When did Kei Komuro enter the picture?
After meeting at Tokyo’s International Christian University in 2011, Mako and Komuro announced their engagement in 2017. A few months later, tabloids started reporting on an ongoing financial dispute between Komuro’s mother, Kayo, and her ex-fiancé, using it to suggest that Komuro was also a grifter hoping to mooch off the imperial family’s money. The disagreement revolved around a $35,000 loan the ex made to Kayo, which he claimed had not been repaid. In April, Komuro released a 28-page memo (!!) explaining that he and his mother had originally thought the loan was a gift and saying he had made a settlement offer to his mother’s ex. Why this took 28 pages to explain is beyond me, but I must respect the commitment, I guess. In any case, shortly after Komuro’s manifesto dropped, the ex released a statement apologizing for “causing a stir in society,” and outlets reported this week that he and Komuro had reached a settlement resolving the issue.
Of course, the press has found more reasons to criticize Komuro. He was attacked for failing the New York State bar exam in July (sad). There’s a lot of concern that he’s not respecting Japanese values, namely by quitting a job at a Japanese bank and speaking fluent English. His style, including a pinstripe suit that one tabloid claims sent the imperial family into a rage, has also been criticized. Of utmost concern: He was recently spotted wearing a ponytail when he arrived in Japan for his wedding, which appears to have infuriated the media because the hairstyle is “not lawyerlike.”
How has the couple been handling all this attention?
In October, the Imperial Household Agency announced that Mako had been diagnosed with post-traumatic stress disorder, citing the media attention she and Komuro have received since announcing their engagement. After postponing the event for three years (they were supposed to wed in 2018), they married on October 26 without any of the traditional lavish ceremonies typical of an imperial wedding. Mako chose to forego the celebrations, opting instead to hold a brief press conference after an official from the imperial family submitted paperwork announcing their marriage. She’s also passing up the taxpayer-funded dowry she’s entitled to as a woman marrying out of the imperial family, making her the first to do so, and the couple went so far as to rent their own room for the press conference so they wouldn’t be accused of wasting taxpayer money. Mako told reporters, “Kei is irreplaceable for me. For us, marriage is a necessary choice to live while cherishing our hearts.”

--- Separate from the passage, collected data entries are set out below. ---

-- ==== Sys2Proof/Laws/Command.lean ====
section
/-! SUPPORT. Taking and returning a command of the ring (R14 to R16): when a row acts, and what its return does. -/

namespace Sys2Proof.Machine

open Sys2Proof

/-! ## The bytes a run of writes leaves -/

/-- A run of bytes stored from an address on leaves every byte below it as it was. -/
theorem memRead_addressed_below (bs : List Byte) (a c : Nat) (m : Mem) (h : memWf m = true) (hc : c < a) :
    memRead (memStore (addressed a bs) m) c = memRead m c := by
  induction bs generalizing a m with
  | nil => rfl
  | cons b bs ih =>
    simp only [addressed, memStore]
    rw [ih (a + 1) (memWrite m a b) (memWf_memWrite m a b h) (by omega), memRead_memWrite m a c b h, if_neg (by omega)]

/-- A run of bytes stored in a canonical memory is read back. -/
theorem memBytes_addressed (bs : List Byte) (a : Nat) (m : Mem) (h : memWf m = true) :
    memBytes (memStore (addressed a bs) m) a bs.length = bs := by
  induction bs generalizing a m with
  | nil => rfl
  | cons b bs ih =>
    simp only [addressed, memStore, List.length_cons, memBytes]
    rw [ih (a + 1) _ (memWf_memWrite m a b h), memRead_addressed_below bs (a + 1) a _ (memWf_memWrite m a b h) (by omega),
      memRead_memWrite m a a b h, if_pos rfl]

/-- The conditions of R15 but for the slot's owner hold exactly when nothing holds the command unit back. -/
theorem State.unitReady_iff (s : State) (opcode : Nat) :
    s.UnitReady opcode ↔ s.commandHeld = false ∧ s.snapshotHeld opcode = false := by
  unfold State.UnitReady State.commandHeld State.snapshotHeld State.snapshotPlacing
  cases hj : s.mirror.job with
  | none => simp [and_assoc]
  | some j => cases hp : j.periodic <;> simp [hp, and_assoc]

/-- A row of the command ring acts when slot next can be handed over and taken. -/
theorem State.runHost_ready (s : State) (opcode : Nat) (target : Byte) (args : List Byte) (cmd : State → CmdOut)
    (h : s.CommandReady opcode) :
    s.runHost opcode target args cmd
      = State.returnCommand (cmd (s.handOver (BitVec.ofNat 8 opcode) target args)) (BitVec.ofNat 8 opcode) target := by
  have hr := (s.unitReady_iff opcode).mp h.2
  unfold State.runHost
  simp [h.1, hr.1, hr.2]

/-- A row of the command ring does nothing when slot next is part-owned or a condition of R15 does not hold. -/
theorem State.runHost_waits (s : State) (opcode : Nat) (target : Byte) (args : List Byte) (cmd : State → CmdOut)
    (h : ¬ s.CommandReady opcode) : s.runHost opcode target args cmd = s := by
  unfold State.CommandReady at h
  rw [s.unitReady_iff opcode] at h
  unfold State.runHost
  refine if_pos ?_
  cases h1 : getAt s.cmd.part s.cmd.next with
  | true => exact Or.inl rfl
  | false =>
    cases h3 : s.commandHeld with
    | true => exact Or.inr (Or.inl rfl)
    | false =>
      cases h4 : s.snapshotHeld opcode with
      | true => exact Or.inr (Or.inr rfl)
      | false => exact absurd ⟨h1, h3, h4⟩ h

/-- Handing a command over touches the command unit only. -/
theorem State.handOver_eq (s : State) (opcode target : Byte) (args : List Byte) :
    s.handOver opcode target args
      = { s with cmd := { s.cmd with
            shadow := (s.handOver opcode target args).cmd.shadow
            part := (s.handOver opcode target args).cmd.part } } := rfl

/-- Handing a command over keeps slot next and the waiting return. -/
@[simp] theorem State.handOver_next (s : State) (o t : Byte) (a : List Byte) :
    (s.handOver o t a).cmd.next = s.cmd.next := by rw [s.handOver_eq]

@[simp] theorem State.handOver_ret (s : State) (o t : Byte) (a : List Byte) :
    (s.handOver o t a).cmd.ret = s.cmd.ret := by rw [s.handOver_eq]

@[simp] theorem State.handOver_pending (s : State) (o t : Byte) (a : List Byte) : (s.handOver o t a).pending = s.pending := by rw [s.handOver_eq]
@[simp] theorem State.handOver_strap (s : State) (o t : Byte) (a : List Byte) : (s.handOver o t a).strap = s.strap := by rw [s.handOver_eq]
@[simp] theorem State.handOver_windows (s : State) (o t : Byte) (a : List Byte) : (s.handOver o t a).windows = s.windows := by rw [s.handOver_eq]
@[simp] theorem State.handOver_link (s : State) (o t : Byte) (a : List Byte) : (s.handOver o t a).link = s.link := by rw [s.handOver_eq]
@[simp] theorem State.handOver_rep (s : State) (o t : Byte) (a : List Byte) : (s.handOver o t a).rep = s.rep := by rw [s.handOver_eq]
@[simp] theorem State.handOver_mirror (s : State) (o t : Byte) (a : List Byte) : (s.handOver o t a).mirror = s.mirror := by rw [s.handOver_eq]
@[simp] theorem State.handOver_block (s : State) (o t : Byte) (a : List Byte) : (s.handOver o t a).block = s.block := by rw [s.handOver_eq]
@[simp] theorem State.handOver_rings (s : State) (o t : Byte) (a : List Byte) : (s.handOver o t a).rings = s.rings := by rw [s.handOver_eq]
@[simp] theorem State.handOver_intakeWait (s : State) (o t : Byte) (a : List Byte) : (s.handOver o t a).intakeWait = s.intakeWait := by rw [s.handOver_eq]
@[simp] theorem State.handOver_tap (s : State) (o t : Byte) (a : List Byte) : (s.handOver o t a).tap = s.tap := by rw [s.handOver_eq]
@[simp] theorem State.handOver_lanes (s : State) (o t : Byte) (a : List Byte) : (s.handOver o t a).lanes = s.lanes := by rw [s.handOver_eq]
@[simp] theorem State.handOver_groups (s : State) (o t : Byte) (a : List Byte) : (s.handOver o t a).groups = s.groups := by rw [s.handOver_eq]
@[simp] theorem State.handOver_sources (s : State) (o t : Byte) (a : List Byte) : (s.handOver o t a).sources = s.sources := by rw [s.handOver_eq]
@[simp] theorem State.handOver_zoneMain (s : State) (o t : Byte) (a : List Byte) : (s.handOver o t a).zoneMain = s.zoneMain := by rw [s.handOver_eq]
@[simp] theorem State.handOver_zoneTwo (s : State) (o t : Byte) (a : List Byte) : (s.handOver o t a).zoneTwo = s.zoneTwo := by rw [s.handOver_eq]
@[simp] theorem State.handOver_pathZero (s : State) (o t : Byte) (a : List Byte) : (s.handOver o t a).pathZero = s.pathZero := by rw [s.handOver_eq]
@[simp] theorem State.handOver_pathOne (s : State) (o t : Byte) (a : List Byte) : (s.handOver o t a).pathOne = s.pathOne := by rw [s.handOver_eq]
@[simp] theorem State.handOver_bindFirst (s : State) (o t : Byte) (a : List Byte) : (s.handOver o t a).bindFirst = s.bindFirst := by rw [s.handOver_eq]
@[simp] theorem State.handOver_owner (s : State) (o t : Byte) (a : List Byte) : (s.handOver o t a).owner = s.owner := by rw [s.handOver_eq]
@[simp] theorem State.handOver_mixer (s : State) (o t : Byte) (a : List Byte) : (s.handOver o t a).mixer = s.mixer := by rw [s.handOver_eq]
@[simp] theorem State.handOver_tuner (s : State) (o t : Byte) (a : List Byte) : (s.handOver o t a).tuner = s.tuner := by rw [s.handOver_eq]
@[simp] theorem State.handOver_region (s : State) (o t : Byte) (a : List Byte) : (s.handOver o t a).region = s.region := by rw [s.handOver_eq]
@[simp] theorem State.handOver_stations (s : State) (o t : Byte) (a : List Byte) : (s.handOver o t a).stations = s.stations := by rw [s.handOver_eq]
@[simp] theorem State.handOver_presets (s : State) (o t : Byte) (a : List Byte) : (s.handOver o t a).presets = s.presets := by rw [s.handOver_eq]
@[simp] theorem State.handOver_out (s : State) (o t : Byte) (a : List Byte) : (s.handOver o t a).out = s.out := by rw [s.handOver_eq]
@[simp] theorem State.handOver_pairs (s : State) (o t : Byte) (a : List Byte) : (s.handOver o t a).pairs = s.pairs := by rw [s.handOver_eq]
@[simp] theorem State.handOver_thermal (s : State) (o t : Byte) (a : List Byte) : (s.handOver o t a).thermal = s.thermal := by rw [s.handOver_eq]
@[simp] theorem State.handOver_pins (s : State) (o t : Byte) (a : List Byte) : (s.handOver o t a).pins = s.pins := by rw [s.handOver_eq]
@[simp] theorem State.handOver_freeIdx (s : State) (o t : Byte) (a : List Byte) : (s.handOver o t a).freeIdx = s.freeIdx := by rw [s.handOver_eq]
@[simp] theorem State.handOver_taken (s : State) (o t : Byte) (a : List Byte) : (s.handOver o t a).taken = s.taken := by rw [s.handOver_eq]

/-- Reads of a zone, a path or a table entry do not see the handover. -/
@[simp] theorem State.handOver_zoneAt (s : State) (o t : Byte) (a : List Byte) (z : Zone) : (s.handOver o t a).zone z = s.zone z := by rw [s.handOver_eq]; cases z <;> rfl
@[simp] theorem State.handOver_pathAt (s : State) (o t : Byte) (a : List Byte) (p : PathId) : (s.handOver o t a).path p = s.path p := by rw [s.handOver_eq]; cases p <;> rfl
@[simp] theorem State.handOver_laneAt (s : State) (o t : Byte) (a : List Byte) (l : Fin 4) : (s.handOver o t a).lane l = s.lane l := by rw [s.handOver_eq]; rfl
@[simp] theorem State.handOver_groupAt (s : State) (o t : Byte) (a : List Byte) (e : Fin 12) : (s.handOver o t a).group e = s.group e := by rw [s.handOver_eq]; rfl
@[simp] theorem State.handOver_sourceAt (s : State) (o t : Byte) (a : List Byte) (e : Fin 12) : (s.handOver o t a).source e = s.source e := by rw [s.handOver_eq]; rfl
@[simp] theorem State.handOver_chanAt (s : State) (o t : Byte) (a : List Byte) (c : Fin 12) : (s.handOver o t a).chan c = s.chan c := by rw [s.handOver_eq]; rfl
@[simp] theorem State.handOver_pairAt (s : State) (o t : Byte) (a : List Byte) (n : Fin 6) : (s.handOver o t a).pair n = s.pair n := by rw [s.handOver_eq]; rfl
@[simp] theorem State.handOver_ringAt (s : State) (o t : Byte) (a : List Byte) (i : Fin 16) : (s.handOver o t a).ring i = s.ring i := by rw [s.handOver_eq]; rfl
@[simp] theorem State.handOver_windowAt (s : State) (o t : Byte) (a : List Byte) (i : Fin 16) : (s.handOver o t a).window i = s.window i := by rw [s.handOver_eq]; rfl

/-- After the handover slot next is part-owned. -/
theorem State.handOver_part (s : State) (opcode target : Byte) (args : List Byte) :
    getAt (s.handOver opcode target args).cmd.part s.cmd.next = true := by
  unfold State.handOver
  simp

/-- Handing a command over keeps the shadow in canonical form. -/
theorem State.handOver_shadow (s : State) (opcode target : Byte) (args : List Byte) (h : memWf s.cmd.shadow = true) :
    memWf (s.handOver opcode target args).cmd.shadow = true :=
  memWf_memStore _ _ h

/-- With a place in the queue the return enters it, and next advances (R15). -/
theorem State.returnCommand_room (o : CmdOut) (opcode target : Byte) (h : o.st.link.injq.length < 16)
    (hs : o.st.snapshotPlacing = false) (hu : o.st.tap.unbinding = false) :
    State.returnCommand o opcode target
      = { o.st with
          cmd := { o.st.cmd with ret := none, next := next64 o.st.cmd.next }
          link := { o.st.link with
            injq := o.st.link.injq ++
              [{ write := fullWrite (o.st.anchorBase + 64 * o.st.cmd.next.val) (returnWord opcode target o)
                 origin := .command o.st.cmd.next }] } } := by
  have hp : ∀ c : CommandUnit, State.snapshotPlacing { o.st with cmd := c } = false := fun _ => hs
  have hr : ∀ c : CommandUnit, State.room { o.st with cmd := c } = true := fun _ => by
    simp [State.room, h]
  unfold State.returnCommand State.placeCommandReturn
  simp [hr, hp, hu]
  rfl

/-- Without a place the unit holds the return, and next stays (R15). -/
theorem State.returnCommand_full (o : CmdOut) (opcode target : Byte)
    (h : 16 ≤ o.st.link.injq.length ∨ o.st.snapshotPlacing = true ∨ o.st.tap.unbinding = true) :
    State.returnCommand o opcode target
      = { o.st with cmd :=
          { o.st.cmd with ret := some { slot := o.st.cmd.next, bytes := returnWord opcode target o } } } := by
  unfold State.returnCommand State.placeCommandReturn
  simp only
  rw [if_pos]
  rcases h with h | h | h
  · left; simp [State.room]; exact h
  · right; left; exact h
  · right; right; exact h

end Sys2Proof.Machine
end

Mako’s family hasn’t spoken much about how they feel about the marriage, but her parents seem half-heartedly supportive: They released a statement around the time of the wedding, saying their “feelings never wavered even once” amid all the press surrounding their daughter and her fiancé. Legally barred from living with her parents in the imperial quarters, Mako and Komuro briefly moved to Tokyo after they were married, then flew to New York on Monday.
How are they settling in New York?
Good, it seems! Komuro has been here for three years studying at Fordham, where he apparently lived in the dorms in order to fly under the radar. He’ll have another chance to take the bar exam in February, and until he passes, he’s got a gig clerking at a Manhattan law firm. Mako is hoping to get a visa so she can put her art degree to use (maybe David Zwirner has a spot open for her?). Their apartment, which I guess is considered humble for the emperor of Japan’s niece, certainly looks luxurious: It has a rooftop deck, floor-to-ceiling windows with Hudson River views, and a dishwasher (huge). In addition to the previously mentioned golf simulator and spa, their building also has a library, and all of those sound like great ways to decompress after three years of being derided by the press for your (actually hot) ponytail. Welcome to New York, Princess Mako!